Rio Earth summit nears as scientists warn planet faces grave threats
As thousands of people prepare to convene in Brazil this month for the Rio+20 Earth Summit, scientists and environmentalists alike are sending a sharp message: The planet is in dire straits.
On Wednesday, the United Nations Environment Program issued a report showing that the world has made significant progress on only four of the 90 most important environmental objectives agreed on through the U.N. process. Gains have come in eliminating ozone-depleting substances, phasing out lead in gasoline, increasing access to water supplies and encouraging research into marine pollutants. In most other categories — including protecting plant and animal species, curbing marine pollution and conserving water supplies — humanity is falling short.
“If current trends continue, if current patterns of production and consumption of natural resources prevail and cannot be reversed and ‘decoupled,’ then governments will preside over unprecedented levels of damage and degradation,” UNEP Executive Director Achim Steiner said in a statement.
The journal Nature published a series of articles Wednesday on the precarious state of the planet, including a study that warns that the world could be approaching a tipping point at which human activities cause a “planetary-scale critical transition” to a different environment.
Twenty years ago, the Rio Earth Summit produced three major treaties intended to head off these kinds of dire outcomes, including the U.N. Framework Convention on Climate Change and the U.N. Convention on Biodiversity. Although the global community has failed to achieve the goals set out by those accords, the meeting was seen as a critical moment at which environmental concerns took center stage in global policymaking.

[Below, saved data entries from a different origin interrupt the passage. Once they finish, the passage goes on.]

/-- The cores of a block that wait for a line try again, one grant of the bank at a time. -/
def State.retryCores (s : State) (bb : Nat) : Nat → State
  | 0 => s
  | n + 1 =>
    match s.bankNext bb with
    | none => s
    | some q => (s.makeReq bb q.1 q.2).retryCores bb n

/-- The walkers and cores of a block that wait for a line try again. -/
def State.retryBlock (s : State) (bb : Nat) : State := s.retryCores bb 16

/-- A walk goes on from the root once its line is there: the access that waits for it is made again. -/
def State.resumeWalk (s : State) (w : Walk) : State :=
  let s := s.setWalk w none
  if w.own then s.ownWalk w.hart w.va w.want
  else
    match lookupKey w.hart s.fab.misses with
    | some m => if m.op = 0 then s.goOn w.hart m else s
    | none => s

/-! ### Answers -/

/-- GRANT_SEEN (R263). -/
def State.grantSeen (s : State) (h : Nat) (p : Pkt) : State :=
  match s.lineHome p.line with
  | some d => s.sendFrom (coreCode h) { p.cause 0 2 (sliceCode d) 0 with src := coreCode h }
  | none => s

/-- The state that a GRANT names (R248). -/
def moesiOf (g : Nat) : Moesi :=
  match g with
  | 4 => .m
  | 3 => .o
  | 2 => .e
  | _ => .s

/-- A part that its target has performed: its bytes, and the rest of the access. -/
def State.partDone (s : State) (h : Nat) (m : Miss) (data : List Byte) : State :=
  let off := m.paddr % 64
  let n := min (m.acc.size - m.got.length) (64 - off)
  s.goOn h { m with got := m.got ++ (data.drop off).take n }

/-- R263: what a core does with the answers it has: a transaction with all of them is finished with GRANT_SEEN, and the access
goes on. DESIGN CHOICE (log 34): a GRANT that says no data follow, for a line that the block no longer holds, is answered with GRANT_SEEN, and
the line asked for again as FETCH_SHARE. -/
def State.answered (s : State) (h : Nat) (m : Miss) (p : Pkt) : State :=
  let s := s.setMiss h m
  match m.op with
  | 8 =>
    match m.filled with
    | some d =>
      let s := s.grantSeen h p
      if d.2 ∧ m.acc.kind.manages = false then s.failAccess h m.acc.kind.poisonCause else s.partDone h m d.1
    | none => s
  | 9 => if m.granted.isSome then s.partDone h m (leBytes 64 0) else s
  | 10 =>
    match m.granted, m.filled with
    | some _, some d => if d.2 ∧ m.acc.kind.manages = false then s.failAccess h 7 else s.partDone h m d.1
    | _, _ => s
  | _ =>
    match m.granted with
    | none => s
    | some g =>
      let bare := g.testBit 3
      if bare = false ∧ m.filled.isNone then s
      else
        let held := s.held (h / 4) m.line
        let s := s.grantSeen h p
        let put := fun (st : Moesi) (d : List Byte × Bool) => (s.install h (p.tag, p.urgency) m.line st d.1 d.2 p.world).goOn h m
        match m.filled, held with
        | some d, _ => if bare then s.goOn h m else put (moesiOf (g % 8)) d
        | none, some x => put (moesiOf (g % 8)) (x.data, x.poison)
        | none, none =>
          if m.op = 3 then put .m (leBytes 64 0, false)
          else
            match s.lineHome m.line with
            | some d => (s.dropMiss h).issue h m.acc m.got m.paddr m.pbmt 1 (sliceCode d) 0 []
            | none => (s.refusedPart h m.acc (m.acc.vaddr.toNat + m.got.length) (min (m.acc.size - m.got.length) (64 - m.paddr % 64)) m.line).2

/-- R199 and R263: what a walk does with the answers to its request: the block takes the line, an entry is swapped, and the walk goes on. -/
def State.walkAnswered (s : State) (w w' : Walk) (p : Pkt) : State :=
  let s := s.setWalk w (some w')
  match w'.granted with
  | none => s
  | some g =>
    let bare := g.testBit 3
    if bare = false ∧ w'.filled.isNone then s
    else
      let h := w'.hart
      let line := w'.need.addr / 64
      let s := s.grantSeen h p
      let st := moesiOf (g % 8)
      match w'.filled, s.held (h / 4) line with
      | some d, _ =>
        if bare then s.resumeWalk w' else ((s.install h (p.tag, p.urgency) line st d.1 d.2 p.world).swapNow w').resumeWalk w'
      | none, some x => ((s.install h (p.tag, p.urgency) line st x.data x.poison p.world).swapNow w').resumeWalk w'
      | none, none => (s.setWalk w' (some { w' with op := 0 })).issueWalk { w' with op := 0 }

/-- The core that a packet is for. -/
def Pkt.core (p : Pkt) : Option Nat := codeCore p.dest

/-- The access of a core that a packet answers. -/
def State.missOf (s : State) (h : Nat) (p : Pkt) : Option Miss :=
  match lookupKey h s.fab.misses with
  | some m => if m.op ≠ 0 ∧ m.txn = p.txn ∧ m.line = p.line then some m else none
  | none => none

/-- The walk that a packet answers. -/
def State.walkOf (s : State) (h : Nat) (p : Pkt) : Option Walk :=
  s.fab.walks.find? (fun w => w.hart == h && w.op != 0 && w.txn == p.txn && w.need.addr / 64 == p.line)

/-- R264: a writeback's GRANT frees its buffer. -/
def State.freeBuffer (s : State) (bb line : Nat) : State :=
  match s.held bb line with
  | some x => if x.wb then s.dropLine bb line else s
  | none => s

But even the most prominent proponents of the U.N. Conference on Sustainable Development, which will take place June 20-22 in Rio de Janeiro, do not expect this gathering to produce a significant global agreement. “As things currently stand, we are facing two likely scenarios — an agreement so weak it is meaningless, or complete collapse,” Jim Leape, director general of the World Wildlife Fund, said in a statement Tuesday. “Neither of these options would give the world what it needs.”
“When they gather in Rio, governments must restrain the flow of weasel words that is threatening to emasculate any agreement,” Leape added. “We do need these moments to sit back and reflect on where we are, and where we’re going,” said Frances Beinecke, president of the Natural Resources Defense Council, adding that pledges by world leaders at these meetings often fail to materialize later on. “They don’t translate into action in the way that we would hope.”

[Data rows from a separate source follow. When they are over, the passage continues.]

/-- R71: a unit is retired, unless it is out of service already. -/
def State.retireUnit (s : State) (u : UnitRef) : State :=
  if s.unitOut u then s
  else
    match u with
    | .course b c => s.retireCourse (4 * b + c)
    | .region b => s.beginBrick b
    | _ =>
      match u.core, u.coreBlock, u.mc with
      | some c, _, _ => (s.retireCore (s.hartOn c)).retiredEvent (coreColl c).unit
      | _, some bb, _ => (s.retireBlock bb).retiredEvent (blockUnit bb)
      | _, _, some m => s.retireMc m
      | _, _, _ => s

/-- R277: what keeps a fabric activity from starting. -/
def State.fabricFails (s : State) (a : Activity) : Option Nat :=
  match a.code, unitRef a.unit, a.lane with
  | 4, _, some (i, d, n) =>
    if !s.courseUp i then some stDegraded
    else if (s.courseDir i d).map.contains n ∧ (s.spares i d).isEmpty then some stInsufficient else none
  | 5, _, some (i, d, _) =>
    if !s.courseUp i then some stDegraded else if (s.spares i d).isEmpty then some stInsufficient else none
  | 6, some (.course b c), _ =>
    let i := 4 * b + c
    if a.pair = 1 then none
    else if !s.courseUp i then some stDegraded
    else if a.param = 1 ∧ s.fld CRS_STATUS.WIDTH i = 1 ∧ s.fullOk i = false then some stDegraded else none
  | _, _, _ => none

/-- R284: RESTORE_UNIT raises a brick's sideband, and the keeper sends a capability request. -/
def State.askBrick (s : State) (b : Nat) : State :=
  ({ s with crs := { s.crs with fenced := nput s.crs.fenced b (nget s.crs.fenced b 0 % 16), asked := nput s.crs.asked b 7 } }).sendSide b 0x10 0

/-- What an activity does at its start. -/
def State.startEffect (s : State) (a : Activity) : State :=
  if a.restore then
    match unitRef a.unit with
    | some (.region b) => s.askBrick b
    | _ => s
  else if a.code ≠ 7 ∧ a.starter = .silicon then s
  else
    match a.code, unitRef a.unit with
    | 1, _ => s.scrubRange a.param
    | 3, some u => match u.mc with
      | some c => s.startCopy c a.pair
      | none => s
    | 4, _ => match a.lane with
      | some (i, d, n) =>
        let s : State := { s with units := { s.units with retrain := nput s.units.retrain a.unit a.id } }
        let s := s.refreshSpares i
        if (s.courseDir i d).map.contains n then s.requestStall ⟨i, .remap d n, some a.id, false⟩ else s
      | none => s
    | 5, _ => match a.lane with
      | some (i, d, n) => s.requestStall ⟨i, .remap d n, some a.id, false⟩
      | none => s
    | 6, some (.course b c) =>
      let i := 4 * b + c
      if a.pair = 1 then (s.passed (some a.id)).retireCourse i
      else if a.param = s.fld CRS_STATUS.WIDTH i ∧ s.fld CRS_STATUS.WIDTH i = 0 then s.requestStall ⟨i, .width true, some a.id, false⟩
      else if a.param = 1 ∧ s.fld CRS_STATUS.WIDTH i = 1 then s.requestStall ⟨i, .width false, some a.id, false⟩
      else s.closeAct a.id 2 stOk
    | 7, some u => s.retireUnit u
    | 8, some u => s.retireUnit u
    | 9, _ => s.beginResync a.id a.param
    | 11, _ => s.calibrating a.unit true
    | 12, some u => s.retireUnit u
    | _, _ => s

In the meantime, however, researchers continue to publish sobering findings. The UNEP report noted that indoor air pollution from fine particles — emitted from cookstoves and other sources — causes nearly 2 million premature deaths a year, including 900,000 deaths in children younger than 5.

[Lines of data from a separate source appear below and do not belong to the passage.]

-- ==== Sys2Proof/Machine/PortRows.lean ====
section
/-! DEFINITION. Device targets (R256, R337, R338), PCI Express requests, completions and resets (R334 to R356), and the VF commands. -/

namespace Sys2Proof.Machine

/-! ### Device targets -/

/-- The address of a device access. -/
def Pkt.devAddr (p : Pkt) : Nat := 64 * p.line + bitsOf p.operand 0 6

/-- The bytes of a device access. -/
def Pkt.devLen (p : Pkt) : Nat := bitsOf p.operand 6 6 + 1

/-- The bytes a device write carries. -/
def Pkt.devData (p : Pkt) : List Byte := (p.data.drop (bitsOf p.operand 0 6)).take p.devLen

/-- ERR from a device target (R248). -/
def State.devErr (s : State) (p : Pkt) (reason : Nat) : State := (s.takePkt p).sendFrom p.dest { p.cause 0 15 p.src reason with src := p.dest }

/-- DEV_ACK from a device target. -/
def State.devAck (s : State) (p : Pkt) : State := (s.takePkt p).sendFrom p.dest { p.cause 0 6 p.src 0 with src := p.dest }

/-- DEV_DATA from a device target. -/
def State.devData (s : State) (p : Pkt) (bytes : List Byte) : State :=
  (s.takePkt p).sendFrom p.dest { p.cause 1 3 p.src 0 with src := p.dest, data := unitBytes (p.devAddr % 64) bytes }

/-- A core's request of a port's window is issued; one through a contained link is not sent, and is answered as timed out at
once. It waits while no tag is free (R334). -/
def State.issueFor (s : State) (p : Pkt) (port fn : Nat) (who : Asker) (issue : State → Option State) : State :=
  match issue s with
  | none => s
  | some s' =>
    let s' := (s'.takePkt p).refreshTags port
    if s.contained port fn then
      let s : State := { s' with out := s.out }
      match s.pcie.reads.find? (fun r => r.port == port && r.asker == who) with
      | some r => s.readTimesOut r
      | none => s
    else s'

/-- A core's read of a port's window. -/
def State.portRead (s : State) (p : Pkt) (port h : Nat) : State :=
  let o := (p.devAddr - 0x4000000000000) % 2 ^ 44
  match s.portTarget port o p.devLen p.world with
  | .refused r => s.devErr p r
  | .absent => s.devData p (List.replicate p.devLen 0xFF)
  | .config j e =>
    if e < 0x1000 then s.devData p (s.cfgRead port (linkFn j) e p.devLen)
    else s.issueFor p port (linkFn j) (.config h) (fun s =>
      s.issueConfig port (linkFn j) e p.devLen (.config h) [])
  | .bus fn a => s.issueFor p port fn (.load h) (fun s => s.issueRead port fn a p.devLen (bitsOf o 43 1) (.load h))

/-- A core's write of a port's window: acknowledged once the port has placed it in its queue (R348); bit 2 of the attributes is EP (R350).
A configuration write holds a tag until its completion, and waits while none is free (R334). A write through a contained link is
discarded. -/
def State.portWrite (s : State) (p : Pkt) (port : Nat) : State :=
  let o := (p.devAddr - 0x4000000000000) % 2 ^ 44
  match s.portTarget port o p.devLen p.world with
  | .refused r => s.devErr p r
  | .absent => s.devAck p
  | .config j e =>
    if e < 0x1000 then (s.cfgWrite port (linkFn j) e p.devData).devAck p
    else if s.contained port (linkFn j) then s.devAck p
    else
      match s.issueConfig port (linkFn j) e p.devLen .write p.devData with
      | some s => (s.refreshTags port).devAck p
      | none => s
  | .bus fn a =>
    if s.contained port fn then s.devAck p
    else
      ((s.postWrite port fn a (bitsOf o 43 1 + 4 * flag p.poison) p.devData).portUnits port true p.world p.devAddr p.devLen).devAck p

/-- A message-signalled interrupt that comes as a write to a core's unit: the page of the line names the file (log 25). -/
def State.coreMsi (s : State) (p : Pkt) (h : Nat) : State :=
  let page := p.line / 64 % 16
  let s := s.msi h (if page = 0 then 0 else if page = 1 then 1 else 2) (page - 2) (leNat (p.devData.take 4))
  s.devAck p

/-- A device access whose bytes lie within its line, by a core (R249). -/
def Pkt.devSource (p : Pkt) : Option Nat :=
  if decide (p.devAddr % 64 + p.devLen ≤ 64) && p.pkg.isNone then codeCore p.src else none

/-- Whether a packet is an access to a register. -/
def Pkt.regAccess (p : Pkt) : Bool := p.cls == 3 && (p.op == 0x18 || p.op == 0x19) && addrKind p.devAddr == .regs

/-- The arbiter of a block's register port. -/
def regPort (p : Pkt) : Nat := 4000 + 16 * unitRegion p.dest + unitStop p.dest

/-- R21 and R32: whether a device access that has come to its target is served next: a block takes the register accesses that have come to
it one at a time, round-robin over the units that send them. -/
def State.devTurn (s : State) (p : Pkt) : Bool :=
  s.hasPkt p && (!p.regAccess || s.fab.net.all (fun g => !(g.arrived && g.pkt.regAccess && regPort g.pkt == regPort p) ||
    decide (turnRank (s.turn (regPort p)) p.src ≤ turnRank (s.turn (regPort p)) g.pkt.src)))

/-- The register port of a block has taken an access. -/
def State.portTaken (s : State) (p : Pkt) : State := if p.regAccess then s.setTurn (regPort p) p.src else s

/-- DEV_RD (R256): the target of a core's device read serves it. -/
def execDevRd (t : Stamp) (p : Pkt) (s : State) : Res :=
  liveS t s (fun s =>
    match p.devSource with
    | none => s
    | some h =>
      if !(p.isA 3 0x18 && s.devTurn p) then s
      else
        let s := s.portTaken p
        match addrKind p.devAddr with
        | .regs =>
          if s.regDest p.devAddr = some p.dest then
            let r := s.regRead (.core h p.world) p.devAddr p.devLen
            if r.err ≠ 0 then r.state.devErr p r.err else r.state.devData p (leBytes p.devLen r.val)
          else s.devErr p 1
        | .port q => if p.dest = portCode q then s.portRead p q h else s.devErr p 1
        | _ => s.devErr p 1)

/-- DEV_WR (R256): the target of a core's device write performs it. -/
def execDevWr (t : Stamp) (p : Pkt) (s : State) : Res :=
  liveS t s (fun s =>
    match p.devSource with
    | none => s
    | some h =>
      if !(p.isA 3 0x19 && p.data.length == 64 && s.devTurn p) then s
      else
        let s := s.portTaken p
        match codeCore p.dest with
        | some c => s.coreMsi p c
        | none =>
          match addrKind p.devAddr with
          | .regs =>
            if s.regDest p.devAddr = some p.dest then
              let r := s.regWrite (.core h p.world) p.devAddr p.devLen (leNat p.devData)
              if r.err ≠ 0 then r.state.devErr p r.err else r.state.devAck p
            else s.devErr p 1
          | .port q => if p.dest = portCode q then s.portWrite p q else s.devErr p 1
          | _ => s.devErr p 1)

/-! ### Completions (R353 to R355) -/

/-- The outstanding request of a port that a core's DEV_DATA answers. -/
def State.readFor (s : State) (p : Pkt) (h : Nat) : Option PcieRead :=
  if (s.missOf h p).isNone then none
  else s.pcie.reads.find? (fun r => portCode r.port == p.src && (r.asker == .load h || r.asker == .config h))

/-- R334 and R350: a completion ends a core's request: its tag is free; poisoned data is reported. -/
def State.endRead (s : State) (r : PcieRead) (p : Pkt) : State :=
  let s : State := { s with pcie := { s.pcie with reads := s.pcie.reads.erase r } }
  let s := (s.refreshTags r.port).portUnits r.port false p.world (64 * p.line) 1
  if p.poison then s.portFails true r.port r.fn 12 2 else s

/-- R338: whether a configuration read takes in the Vendor ID, and software sees Request Retry Status there. -/
def State.seesRetry (s : State) (r : PcieRead) (reg n : Nat) : Bool :=
  reg % 4096 == 0 && decide (2 ≤ n) && (s.cfgNat (fnIdx r.port r.fn) 0x6C 1).testBit 4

The world missed its U.N. target for achieving a significant cut in the loss of species by 2010, it added.
In some ways, global connectivity and rising incomes are helping fuel these problems. One paper Nature published Wednesday, authored by six researchers from Australia, Japan and Italy, found that 30 percent of the threats facing species worldwide stem from international trade, whether it is palm oil production or mining.
The most daunting assessment may have come from a team of 22 scientists from five nations that warned that humans have radically changed 43 percent of the Earth’s surface from its natural state, far outpacing the 30 percent change that helped trigger the last planetary-scale environmental shift roughly 11,000 years ago, when glaciers advanced and then retreated.